**Required work**
Pick out the lines below with "struck" and list them.

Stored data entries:
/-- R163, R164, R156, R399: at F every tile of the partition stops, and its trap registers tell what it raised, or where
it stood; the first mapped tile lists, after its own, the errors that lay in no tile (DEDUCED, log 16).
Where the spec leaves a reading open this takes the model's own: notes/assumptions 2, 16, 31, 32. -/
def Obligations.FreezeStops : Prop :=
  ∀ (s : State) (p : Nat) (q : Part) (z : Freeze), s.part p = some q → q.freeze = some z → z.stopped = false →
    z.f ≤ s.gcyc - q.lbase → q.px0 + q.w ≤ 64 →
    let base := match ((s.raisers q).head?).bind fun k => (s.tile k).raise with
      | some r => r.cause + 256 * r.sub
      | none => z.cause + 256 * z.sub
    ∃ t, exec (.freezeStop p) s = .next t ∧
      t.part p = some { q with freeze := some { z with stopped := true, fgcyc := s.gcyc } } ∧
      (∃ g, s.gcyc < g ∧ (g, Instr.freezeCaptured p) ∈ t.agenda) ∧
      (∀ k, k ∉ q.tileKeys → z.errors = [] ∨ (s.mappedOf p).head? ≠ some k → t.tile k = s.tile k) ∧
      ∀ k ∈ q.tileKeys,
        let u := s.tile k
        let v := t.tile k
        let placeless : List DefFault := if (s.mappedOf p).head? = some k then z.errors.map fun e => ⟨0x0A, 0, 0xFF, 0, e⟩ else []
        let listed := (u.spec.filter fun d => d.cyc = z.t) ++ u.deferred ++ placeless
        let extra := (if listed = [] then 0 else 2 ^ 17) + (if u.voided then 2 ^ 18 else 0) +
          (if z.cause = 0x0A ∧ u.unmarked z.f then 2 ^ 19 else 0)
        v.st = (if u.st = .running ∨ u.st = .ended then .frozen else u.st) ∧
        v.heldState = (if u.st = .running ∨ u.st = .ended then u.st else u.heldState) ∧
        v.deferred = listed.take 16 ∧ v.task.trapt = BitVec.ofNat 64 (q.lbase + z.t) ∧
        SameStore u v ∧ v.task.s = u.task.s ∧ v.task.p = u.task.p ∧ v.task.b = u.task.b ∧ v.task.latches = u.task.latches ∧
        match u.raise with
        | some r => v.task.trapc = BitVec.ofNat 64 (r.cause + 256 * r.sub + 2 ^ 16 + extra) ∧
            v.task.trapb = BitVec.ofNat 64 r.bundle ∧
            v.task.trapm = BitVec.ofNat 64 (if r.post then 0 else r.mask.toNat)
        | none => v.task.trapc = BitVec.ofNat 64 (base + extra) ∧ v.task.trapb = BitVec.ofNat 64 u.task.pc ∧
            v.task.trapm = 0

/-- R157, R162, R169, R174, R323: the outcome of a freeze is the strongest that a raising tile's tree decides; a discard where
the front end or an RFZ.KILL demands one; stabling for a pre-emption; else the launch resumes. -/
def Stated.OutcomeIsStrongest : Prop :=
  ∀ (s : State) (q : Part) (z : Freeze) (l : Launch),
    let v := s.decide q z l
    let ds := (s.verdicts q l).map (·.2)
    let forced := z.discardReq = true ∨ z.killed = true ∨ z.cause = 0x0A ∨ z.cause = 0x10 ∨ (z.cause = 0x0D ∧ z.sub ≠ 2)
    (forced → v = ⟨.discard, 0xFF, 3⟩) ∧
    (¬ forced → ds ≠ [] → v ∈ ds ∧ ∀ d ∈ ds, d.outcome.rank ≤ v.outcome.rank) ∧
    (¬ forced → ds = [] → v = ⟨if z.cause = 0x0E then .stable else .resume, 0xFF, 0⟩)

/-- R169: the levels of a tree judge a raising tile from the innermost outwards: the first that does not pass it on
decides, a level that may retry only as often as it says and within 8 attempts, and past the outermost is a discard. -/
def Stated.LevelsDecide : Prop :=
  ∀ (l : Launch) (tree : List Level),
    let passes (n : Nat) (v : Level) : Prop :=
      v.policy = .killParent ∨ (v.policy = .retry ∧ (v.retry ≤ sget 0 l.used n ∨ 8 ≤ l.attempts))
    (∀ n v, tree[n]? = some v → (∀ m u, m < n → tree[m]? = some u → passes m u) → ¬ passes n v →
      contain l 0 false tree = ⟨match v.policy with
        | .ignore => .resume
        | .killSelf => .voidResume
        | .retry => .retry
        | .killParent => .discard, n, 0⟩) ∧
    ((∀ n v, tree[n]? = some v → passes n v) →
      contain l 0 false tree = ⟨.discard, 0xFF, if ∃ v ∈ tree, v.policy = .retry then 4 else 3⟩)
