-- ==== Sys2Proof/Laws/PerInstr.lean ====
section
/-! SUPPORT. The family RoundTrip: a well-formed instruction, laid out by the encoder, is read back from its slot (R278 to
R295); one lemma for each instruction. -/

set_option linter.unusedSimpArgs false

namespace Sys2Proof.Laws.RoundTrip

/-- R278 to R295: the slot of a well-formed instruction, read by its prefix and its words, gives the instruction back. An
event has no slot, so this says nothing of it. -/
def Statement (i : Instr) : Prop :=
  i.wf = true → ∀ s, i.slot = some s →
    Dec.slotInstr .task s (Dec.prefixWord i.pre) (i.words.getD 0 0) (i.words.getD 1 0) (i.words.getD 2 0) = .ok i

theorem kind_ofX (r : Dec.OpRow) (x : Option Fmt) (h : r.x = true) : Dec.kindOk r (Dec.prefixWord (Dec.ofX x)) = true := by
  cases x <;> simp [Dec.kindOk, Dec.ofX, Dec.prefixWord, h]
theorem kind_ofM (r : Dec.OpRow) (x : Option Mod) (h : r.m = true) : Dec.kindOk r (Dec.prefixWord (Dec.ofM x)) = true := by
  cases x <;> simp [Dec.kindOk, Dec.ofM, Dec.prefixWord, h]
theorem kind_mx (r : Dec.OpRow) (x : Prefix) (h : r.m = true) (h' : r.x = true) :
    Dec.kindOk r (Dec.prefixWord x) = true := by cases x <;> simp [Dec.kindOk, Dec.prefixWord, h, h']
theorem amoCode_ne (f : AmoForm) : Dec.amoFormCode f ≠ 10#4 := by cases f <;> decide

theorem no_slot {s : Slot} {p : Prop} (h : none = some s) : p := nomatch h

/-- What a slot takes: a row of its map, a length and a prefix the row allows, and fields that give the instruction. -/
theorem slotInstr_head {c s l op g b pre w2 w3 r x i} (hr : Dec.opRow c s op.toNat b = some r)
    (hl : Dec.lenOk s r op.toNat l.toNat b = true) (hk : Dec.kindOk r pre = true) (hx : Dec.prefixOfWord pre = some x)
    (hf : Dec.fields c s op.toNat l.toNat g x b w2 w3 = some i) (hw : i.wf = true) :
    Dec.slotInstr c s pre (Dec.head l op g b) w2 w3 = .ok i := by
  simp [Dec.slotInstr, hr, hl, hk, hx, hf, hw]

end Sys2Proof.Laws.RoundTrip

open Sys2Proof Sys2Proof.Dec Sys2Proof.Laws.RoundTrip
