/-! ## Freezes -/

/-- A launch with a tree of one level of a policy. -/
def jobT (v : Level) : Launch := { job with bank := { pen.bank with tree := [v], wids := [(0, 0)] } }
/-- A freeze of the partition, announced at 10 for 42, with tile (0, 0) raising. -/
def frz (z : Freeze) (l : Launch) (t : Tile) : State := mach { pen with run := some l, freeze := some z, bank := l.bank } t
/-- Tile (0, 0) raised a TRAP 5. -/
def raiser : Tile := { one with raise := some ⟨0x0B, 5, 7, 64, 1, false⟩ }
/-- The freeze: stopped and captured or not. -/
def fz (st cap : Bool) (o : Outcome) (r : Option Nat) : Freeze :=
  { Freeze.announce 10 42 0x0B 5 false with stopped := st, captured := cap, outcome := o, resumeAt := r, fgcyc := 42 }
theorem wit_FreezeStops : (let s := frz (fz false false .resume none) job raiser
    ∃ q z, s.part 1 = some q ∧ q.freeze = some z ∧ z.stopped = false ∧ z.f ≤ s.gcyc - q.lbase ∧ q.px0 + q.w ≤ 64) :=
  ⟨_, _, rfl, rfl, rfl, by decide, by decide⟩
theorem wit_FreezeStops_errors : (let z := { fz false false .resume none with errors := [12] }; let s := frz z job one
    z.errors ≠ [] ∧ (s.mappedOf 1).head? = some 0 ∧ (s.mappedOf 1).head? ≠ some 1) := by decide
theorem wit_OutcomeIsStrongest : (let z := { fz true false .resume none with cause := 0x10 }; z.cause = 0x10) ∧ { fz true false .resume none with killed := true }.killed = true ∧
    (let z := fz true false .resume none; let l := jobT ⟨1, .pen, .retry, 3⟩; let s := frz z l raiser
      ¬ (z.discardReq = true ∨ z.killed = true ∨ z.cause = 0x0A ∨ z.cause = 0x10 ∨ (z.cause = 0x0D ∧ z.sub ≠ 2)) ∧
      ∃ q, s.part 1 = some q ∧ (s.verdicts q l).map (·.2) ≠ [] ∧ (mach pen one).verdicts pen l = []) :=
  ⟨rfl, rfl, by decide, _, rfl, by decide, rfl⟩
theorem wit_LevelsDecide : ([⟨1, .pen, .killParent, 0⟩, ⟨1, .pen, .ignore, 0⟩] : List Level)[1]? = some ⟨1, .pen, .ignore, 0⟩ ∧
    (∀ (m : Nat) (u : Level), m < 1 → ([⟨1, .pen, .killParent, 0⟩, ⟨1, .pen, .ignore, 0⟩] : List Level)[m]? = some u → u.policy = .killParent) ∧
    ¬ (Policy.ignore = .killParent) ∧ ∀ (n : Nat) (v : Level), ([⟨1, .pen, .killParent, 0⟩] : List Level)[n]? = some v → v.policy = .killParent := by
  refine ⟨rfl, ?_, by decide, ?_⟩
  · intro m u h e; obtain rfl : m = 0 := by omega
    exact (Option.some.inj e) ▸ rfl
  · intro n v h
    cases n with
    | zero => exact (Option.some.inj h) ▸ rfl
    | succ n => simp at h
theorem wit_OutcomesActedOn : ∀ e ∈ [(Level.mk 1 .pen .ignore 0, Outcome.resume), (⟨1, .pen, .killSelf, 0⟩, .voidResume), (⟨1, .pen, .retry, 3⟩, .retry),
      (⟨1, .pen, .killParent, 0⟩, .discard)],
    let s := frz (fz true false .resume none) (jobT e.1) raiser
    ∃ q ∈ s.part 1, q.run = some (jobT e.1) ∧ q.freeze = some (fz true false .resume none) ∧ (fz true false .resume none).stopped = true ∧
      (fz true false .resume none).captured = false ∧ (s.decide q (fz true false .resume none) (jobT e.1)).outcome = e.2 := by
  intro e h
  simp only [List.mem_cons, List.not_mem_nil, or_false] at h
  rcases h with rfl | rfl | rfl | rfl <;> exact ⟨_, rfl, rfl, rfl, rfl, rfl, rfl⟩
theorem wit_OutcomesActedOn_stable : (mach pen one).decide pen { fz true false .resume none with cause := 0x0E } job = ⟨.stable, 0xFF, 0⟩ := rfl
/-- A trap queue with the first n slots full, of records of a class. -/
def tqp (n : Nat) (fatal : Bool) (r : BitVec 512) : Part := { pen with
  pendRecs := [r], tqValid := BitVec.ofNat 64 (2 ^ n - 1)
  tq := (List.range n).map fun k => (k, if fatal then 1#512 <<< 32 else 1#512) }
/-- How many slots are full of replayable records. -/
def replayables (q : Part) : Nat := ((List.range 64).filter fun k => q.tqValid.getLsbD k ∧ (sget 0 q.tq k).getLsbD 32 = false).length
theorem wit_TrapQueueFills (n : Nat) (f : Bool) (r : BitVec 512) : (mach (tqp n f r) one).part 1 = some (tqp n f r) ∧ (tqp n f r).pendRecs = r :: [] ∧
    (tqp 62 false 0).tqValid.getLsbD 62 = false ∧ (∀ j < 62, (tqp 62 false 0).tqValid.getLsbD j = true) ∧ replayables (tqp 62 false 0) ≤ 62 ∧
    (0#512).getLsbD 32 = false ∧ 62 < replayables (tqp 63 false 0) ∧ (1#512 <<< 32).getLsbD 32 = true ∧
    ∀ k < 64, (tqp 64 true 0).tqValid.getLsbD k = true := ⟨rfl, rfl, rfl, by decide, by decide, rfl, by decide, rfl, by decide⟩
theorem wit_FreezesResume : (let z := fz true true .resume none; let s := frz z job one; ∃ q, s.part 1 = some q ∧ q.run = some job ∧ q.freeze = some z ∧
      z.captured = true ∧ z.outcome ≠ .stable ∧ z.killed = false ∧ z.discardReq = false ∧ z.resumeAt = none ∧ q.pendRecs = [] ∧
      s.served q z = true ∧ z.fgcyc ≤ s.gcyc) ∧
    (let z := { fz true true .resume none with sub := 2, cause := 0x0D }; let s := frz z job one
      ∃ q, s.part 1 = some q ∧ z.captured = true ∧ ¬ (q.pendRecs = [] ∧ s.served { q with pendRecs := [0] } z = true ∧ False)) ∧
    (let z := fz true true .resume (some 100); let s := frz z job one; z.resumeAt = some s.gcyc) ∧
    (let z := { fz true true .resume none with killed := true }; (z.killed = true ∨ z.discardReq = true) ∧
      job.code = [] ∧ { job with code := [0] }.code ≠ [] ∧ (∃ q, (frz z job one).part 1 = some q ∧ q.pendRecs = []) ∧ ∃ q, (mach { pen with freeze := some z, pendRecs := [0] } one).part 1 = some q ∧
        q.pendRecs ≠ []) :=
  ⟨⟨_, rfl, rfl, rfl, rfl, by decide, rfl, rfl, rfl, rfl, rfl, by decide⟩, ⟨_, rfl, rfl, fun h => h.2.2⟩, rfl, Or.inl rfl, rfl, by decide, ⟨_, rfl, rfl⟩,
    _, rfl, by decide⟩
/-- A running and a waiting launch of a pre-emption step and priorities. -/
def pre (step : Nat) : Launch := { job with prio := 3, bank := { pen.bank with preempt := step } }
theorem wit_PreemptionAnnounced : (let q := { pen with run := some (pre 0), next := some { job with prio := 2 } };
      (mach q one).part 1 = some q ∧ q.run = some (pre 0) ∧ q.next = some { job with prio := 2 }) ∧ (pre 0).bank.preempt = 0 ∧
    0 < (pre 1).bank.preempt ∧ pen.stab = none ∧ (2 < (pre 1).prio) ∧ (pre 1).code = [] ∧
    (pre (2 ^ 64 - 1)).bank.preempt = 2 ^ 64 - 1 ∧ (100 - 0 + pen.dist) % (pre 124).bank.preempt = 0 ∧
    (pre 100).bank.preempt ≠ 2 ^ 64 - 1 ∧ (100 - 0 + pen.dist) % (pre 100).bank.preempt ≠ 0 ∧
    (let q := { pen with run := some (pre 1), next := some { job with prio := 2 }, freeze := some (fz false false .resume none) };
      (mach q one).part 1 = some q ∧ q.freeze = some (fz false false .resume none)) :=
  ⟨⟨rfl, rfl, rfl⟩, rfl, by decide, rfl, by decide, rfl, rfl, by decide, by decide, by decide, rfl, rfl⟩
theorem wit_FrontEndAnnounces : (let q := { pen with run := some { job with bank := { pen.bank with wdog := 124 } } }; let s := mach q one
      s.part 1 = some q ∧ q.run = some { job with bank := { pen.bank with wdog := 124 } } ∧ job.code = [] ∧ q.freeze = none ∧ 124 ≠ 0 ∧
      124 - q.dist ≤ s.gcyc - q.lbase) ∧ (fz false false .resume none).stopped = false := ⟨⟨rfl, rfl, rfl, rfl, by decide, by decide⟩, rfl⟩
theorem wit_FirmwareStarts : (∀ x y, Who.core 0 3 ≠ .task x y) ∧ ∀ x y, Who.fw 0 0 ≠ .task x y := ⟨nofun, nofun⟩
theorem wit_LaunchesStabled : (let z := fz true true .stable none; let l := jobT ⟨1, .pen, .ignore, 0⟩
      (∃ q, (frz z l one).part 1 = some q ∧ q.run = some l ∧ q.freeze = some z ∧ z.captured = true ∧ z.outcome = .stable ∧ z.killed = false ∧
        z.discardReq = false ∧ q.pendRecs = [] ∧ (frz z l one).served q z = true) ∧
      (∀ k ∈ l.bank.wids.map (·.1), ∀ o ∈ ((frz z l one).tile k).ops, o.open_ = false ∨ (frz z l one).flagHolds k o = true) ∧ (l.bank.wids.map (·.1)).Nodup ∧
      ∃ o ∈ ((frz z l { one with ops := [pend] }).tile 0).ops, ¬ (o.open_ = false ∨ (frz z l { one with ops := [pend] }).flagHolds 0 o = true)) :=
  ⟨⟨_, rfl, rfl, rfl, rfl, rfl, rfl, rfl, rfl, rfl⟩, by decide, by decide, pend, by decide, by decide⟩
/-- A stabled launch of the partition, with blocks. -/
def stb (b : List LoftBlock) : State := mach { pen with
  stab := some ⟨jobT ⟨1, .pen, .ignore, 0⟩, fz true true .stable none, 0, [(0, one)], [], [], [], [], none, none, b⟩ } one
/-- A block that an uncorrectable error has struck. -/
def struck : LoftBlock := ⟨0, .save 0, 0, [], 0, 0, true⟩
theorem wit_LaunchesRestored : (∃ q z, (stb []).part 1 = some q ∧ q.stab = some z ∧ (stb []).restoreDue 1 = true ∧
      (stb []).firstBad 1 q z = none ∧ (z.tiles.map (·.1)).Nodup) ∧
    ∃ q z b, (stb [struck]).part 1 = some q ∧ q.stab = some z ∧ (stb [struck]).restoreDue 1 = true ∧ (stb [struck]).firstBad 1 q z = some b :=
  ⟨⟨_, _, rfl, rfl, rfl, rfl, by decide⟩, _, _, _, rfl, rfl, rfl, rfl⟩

**Output**
/-- A block that an uncorrectable error has struck. -/
def struck : LoftBlock := ⟨0, .save 0, 0, [], 0, 0, true⟩
    ∃ q z b, (stb [struck]).part 1 = some q ∧ q.stab = some z ∧ (stb [struck]).restoreDue 1 = true ∧ (stb [struck]).firstBad 1 q z = some b :=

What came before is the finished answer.